__TASK MATERIAL__
◆ ◆ ◆ ◆
-- ==== Sys2Proof/Certificates/Slice0/Obligations.lean ====
section
/-! DEFINITION. The statements for the provers. The helpers say in the spec's own terms what a completion keeps and writes;
they use the machine's state, its one-byte memory read and `exec`, not its checks. -/

namespace Sys2Proof.Claim

open Sys2Proof.Machine

/-! ### What a completion keeps and writes -/

/-- What no command writes: CTRL, the operand registers, CMD_OVERRUN, the host and the schedule. -/
structure Kept (s t : State) : Prop where
  irqEn : t.irqEn = s.irqEn
  regs : t.regs = s.regs
  cmdOverrun : t.status.cmdOverrun = s.status.cmdOverrun
  host : t.host = s.host
  turns : t.turns = s.turns

/-- The ACT registers and DCT_VALID are unchanged. -/
structure KeepsConfig (s t : State) : Prop where
  act : t.act = s.act
  dctValid : t.status.dctValid = s.status.dctValid

/-- Every byte of memory reads as before. -/
def SameMemory (s t : State) : Prop := ∀ a, memRead t.mem a = memRead s.mem a

/-- Every byte outside the `n` bytes at `base` reads as before. -/
def SameOutside (s t : State) (base n : Nat) : Prop :=
  ∀ a, a < base ∨ base + n ≤ a → memRead t.mem a = memRead s.mem a

/-- Completion without error with the given results (60_exceptions.md R302); what an error writes is unchanged. -/
structure Succeeds (s t : State) (r0 r1 : Word) : Prop where
  kept : Kept s t
  idle : t.engine = .idle
  done : t.status.done = true
  err : t.status.err = s.status.err
  errCode : t.status.errCode = s.status.errCode
  errInfo0 : t.errInfo0 = s.errInfo0
  errInfo1 : t.errInfo1 = s.errInfo1
  result0 : t.result0 = r0
  result1 : t.result1 = r1

/-- What a command that writes only its results leaves alone: the configuration, OUTBUF_FULL and all of memory; OUT_DIM0 and
OUT_DIM1 become 0 (10_state.md R52). -/
structure RegisterOnly (s t : State) : Prop where
  config : KeepsConfig s t
  outbufFull : t.status.outbufFull = s.status.outbufFull
  outDim0 : t.outDim0 = 0
  outDim1 : t.outDim1 = 0
  memory : SameMemory s t

/-- Completion with an error (60_exceptions.md R303, R313): no byte of memory and no other register changes. -/
structure Fails (s t : State) (code : ErrCode) (info0 info1 : Word) : Prop where
  kept : Kept s t
  config : KeepsConfig s t
  idle : t.engine = .idle
  err : t.status.err = true
  errCode : t.status.errCode = code
  errInfo0 : t.errInfo0 = info0
  errInfo1 : t.errInfo1 = info1
  done : t.status.done = s.status.done
  outbufFull : t.status.outbufFull = s.status.outbufFull
  result0 : t.result0 = s.result0
  result1 : t.result1 = s.result1
  outDim0 : t.outDim0 = 0
  outDim1 : t.outDim1 = 0
  memory : SameMemory s t

/-- The command ends with the error. -/
def EndsWith (i : Instr) (s : State) (code : ErrCode) (info0 info1 : Word) : Prop :=
  ∃ t, exec i s = .next t ∧ Fails s t code info0 info1

/-- A decoded message is stored: as many characters as the buffer of `c` bytes at `a` holds, both counts in the results,
OUTBUF_FULL if some did not fit (40_codec.md R156, 42_lsb.md R203, 44_dct_engine.md R274). -/
structure Stores (s t : State) (a c : Nat) (m : List Byte) : Prop where
  ends : Succeeds s t (wordOf (min m.length c)) (wordOf m.length)
  config : KeepsConfig s t
  outbufFull : t.status.outbufFull = decide (c < m.length)
  outDim0 : t.outDim0 = 0
  outDim1 : t.outDim1 = 0
  written : ∀ k (h : k < m.length), k < c → memRead t.mem (a + k) = m[k]
  outside : SameOutside s t a (min m.length c)

/-! ### Regions and messages -/

/-- The region is admitted: empty, or inside the `2 ^ 32` bytes of memory (20_memory.md R88). -/
def Fits (base len : Nat) : Prop := len = 0 ∨ base + len ≤ 2 ^ 32

/-- The two regions share no byte (20_memory.md R89). -/
def Apart (b l b' l' : Nat) : Prop := l = 0 ∨ l' = 0 ∨ b + l ≤ b' ∨ b' + l' ≤ b

/-- The `n` bytes at `a` are characters: none is above 127 (40_codec.md R141). -/
def Characters (s : State) (a n : Nat) : Prop := ∀ k < n, (memRead s.mem (a + k)).toNat ≤ 127

/-- Byte `k` of the `n` bytes at `a` is the first above 127 (40_codec.md R141). -/
def FirstBad (s : State) (a n k : Nat) : Prop :=
  k < n ∧ 127 < (memRead s.mem (a + k)).toNat ∧ ∀ j < k, (memRead s.mem (a + j)).toNat ≤ 127

/-- Bit `j` of the message at `a`: its character `j / 7`, most significant of 7 bits first (40_codec.md R140, R142). -/
def messageBit (s : State) (a j : Nat) : Bool := (memRead s.mem (a + j / 7)).getLsbD (6 - j % 7)

/-- Bit `j` of the packed sequence at `a` (20_memory.md R85). -/
def packedBit (s : State) (a j : Nat) : Bool := (memRead s.mem (a + j / 8)).getLsbD (7 - j % 8)

/-! ### Shapes and blocks -/

/-- The number of samples of the channel: the product of its first RANK dimensions (10_state.md R44). -/
def samples (o : Snapshot) : Nat :=
  ([o.regs.dim0.toNat, o.regs.dim1.toNat, o.regs.dim2.toNat, o.regs.dim3.toNat].take o.regs.rank.toNat).prod

/-- The shape is accepted by the LSB commands (41_capacity.md R177). -/
def ShapeOk (o : Snapshot) : Prop := 1 ≤ o.regs.rank.toNat ∧ o.regs.rank.toNat ≤ 4 ∧ samples o < 2 ^ 32

/-- Rows, columns and block size of a DCT command. -/
def rows (o : Snapshot) : Nat := o.regs.dim0.toNat
def cols (o : Snapshot) : Nat := o.regs.dim1.toNat
def bsize (o : Snapshot) : Nat := o.act.blockSize.toNat

/-- Configured, rank 2 and few enough samples (41_capacity.md R176, R177). -/
def DctReady (o : Snapshot) : Prop :=
  o.dctValid = true ∧ o.regs.rank.toNat = 2 ∧ rows o * cols o < 2 ^ 32

/-- The number of blocks `T` (44_dct_engine.md R260). -/
def blocks (o : Snapshot) : Nat := (rows o / bsize o) * (cols o / bsize o)

/-- The DCT capacity (41_capacity.md R174). -/
def dctCapacityOf (o : Snapshot) : Nat := (blocks o - 7) / 7

/-- Block `i` of the channel at `base`: row and column inside the block to the sample (44_dct_engine.md R260, R262). -/
def block (s : State) (o : Snapshot) (base i : Nat) : Fin (bsize o) → Fin (bsize o) → Byte := fun u v =>
  memRead s.mem (base + (i / (cols o / bsize o) * bsize o + u) * cols o + (i % (cols o / bsize o) * bsize o + v))

/-- The target position and the factor of the snapshot's configuration (43_dct_quantizer.md R225). -/
def target (o : Snapshot) : Nat × Nat := coefPos o.act.coefIndex.toNat (bsize o)
def factor (o : Snapshot) : Int := s32 o.act.quant

/-- Bit `i` of the message of `n` characters at `a` with its terminator appended (44_dct_engine.md R266). -/
def framedBit (s : State) (a n i : Nat) : Bool := decide (i < 7 * n) && messageBit s a i

/-- How many bits DCT.EMBED embeds (44_dct_engine.md R266, R272). -/
def embedded (o : Snapshot) : Nat := min (7 * (o.regs.msgLen.toNat + 1)) (blocks o)

/-- The bit block `i` carries in DCT.EMBED, if any (44_dct_engine.md R266). -/
def carried (s : State) (o : Snapshot) (i : Nat) : Option Bool :=
  if i < embedded o then some (framedBit s o.regs.msgAddr.toNat o.regs.msgLen.toNat i) else none

/-- The machine's build with another collaborator: every property of the transform is a hypothesis about these two functions
(10_state.md R37 to R39). -/
def withTransform (fwd inv : (B : Nat) → BlockMatrix B → BlockMatrix B) : Params :=
  { Config.params with fwd2D := fwd, inv2D := inv }

/-- The perform step of DCT.EMBED with that collaborator: `exec .dctEmbed` is the one with `Config.fwd2D`, `Config.inv2D`. -/
def embedWith (fwd inv : (B : Nat) → BlockMatrix B → BlockMatrix B) (s : State) : Host.Outcome State Fault Refusal :=
  perform (withTransform fwd inv) .dctEmbed (dctEmbed (withTransform fwd inv)) s

/-- The perform step of DCT.EXTRACT with that collaborator. -/
def extractWith (fwd inv : (B : Nat) → BlockMatrix B → BlockMatrix B) (s : State) : Host.Outcome State Fault Refusal :=
  perform (withTransform fwd inv) .dctExtract (dctExtract (withTransform fwd inv)) s

/-- The target coefficient of block `i` of the channel at `base`. -/
def targetOf (p : Params) (s : State) (o : Snapshot) (base i : Nat) : Binary64 :=
  targetCoef p (target o) (ofSamples (block s o base i))

/-- What the collaborator returns for block `i` of DCT.EMBED before the conversion to samples. -/
def inverseOf (p : Params) (s : State) (o : Snapshot) (i : Nat) : BlockMatrix (bsize o) :=
  blockOutput p (target o) (factor o) (ofSamples (block s o o.regs.srcAddr.toNat i)) (carried s o i)

/-- Block `i` faults forward in DCT.EMBED (44_dct_engine.md R264, R268). -/
def ForwardFaults (p : Params) (s : State) (o : Snapshot) (i : Nat) : Prop :=
  ∃ b, carried s o i = some b ∧
    (f64Finite (targetOf p s o o.regs.srcAddr.toNat i) = false ∨
      f64Finite (embedBitInCoefficient p (targetOf p s o o.regs.srcAddr.toNat i) b.toNat (factor o)) = false)

/-- Block `i` faults in the inverse transform in DCT.EMBED (44_dct_engine.md R264, R265, R268). -/
def InverseFaults (p : Params) (s : State) (o : Snapshot) (i : Nat) : Prop :=
  ∃ u v, f64Finite (inverseOf p s o i u v) = false

/-- The bit DCT.EXTRACT reads from block `i` of the channel at `base` (44_dct_engine.md R274). -/
def extractedBit (p : Params) (s : State) (o : Snapshot) (base i : Nat) : Bool :=
  extractBitFromCoefficient p (targetOf p s o base i) (factor o) == 1

/-- The regions of LSB.EMBED are admitted and its output is apart from both inputs. -/
def LsbEmbedRegions (o : Snapshot) : Prop :=
  Fits o.regs.srcAddr.toNat (samples o) ∧ Fits o.regs.dstAddr.toNat (samples o) ∧
    Fits o.regs.msgAddr.toNat o.regs.msgLen.toNat ∧
    Apart o.regs.dstAddr.toNat (samples o) o.regs.srcAddr.toNat (samples o) ∧
    Apart o.regs.dstAddr.toNat (samples o) o.regs.msgAddr.toNat o.regs.msgLen.toNat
◆ ◆ ◆ ◆
__HOW TO COMPLETE THIS TASK__
Look through the entries for the string "Refusal". Every line that has it belongs in the answer.

__RESULT__
def embedWith (fwd inv : (B : Nat) → BlockMatrix B → BlockMatrix B) (s : State) : Host.Outcome State Fault Refusal :=
def extractWith (fwd inv : (B : Nat) → BlockMatrix B → BlockMatrix B) (s : State) : Host.Outcome State Fault Refusal :=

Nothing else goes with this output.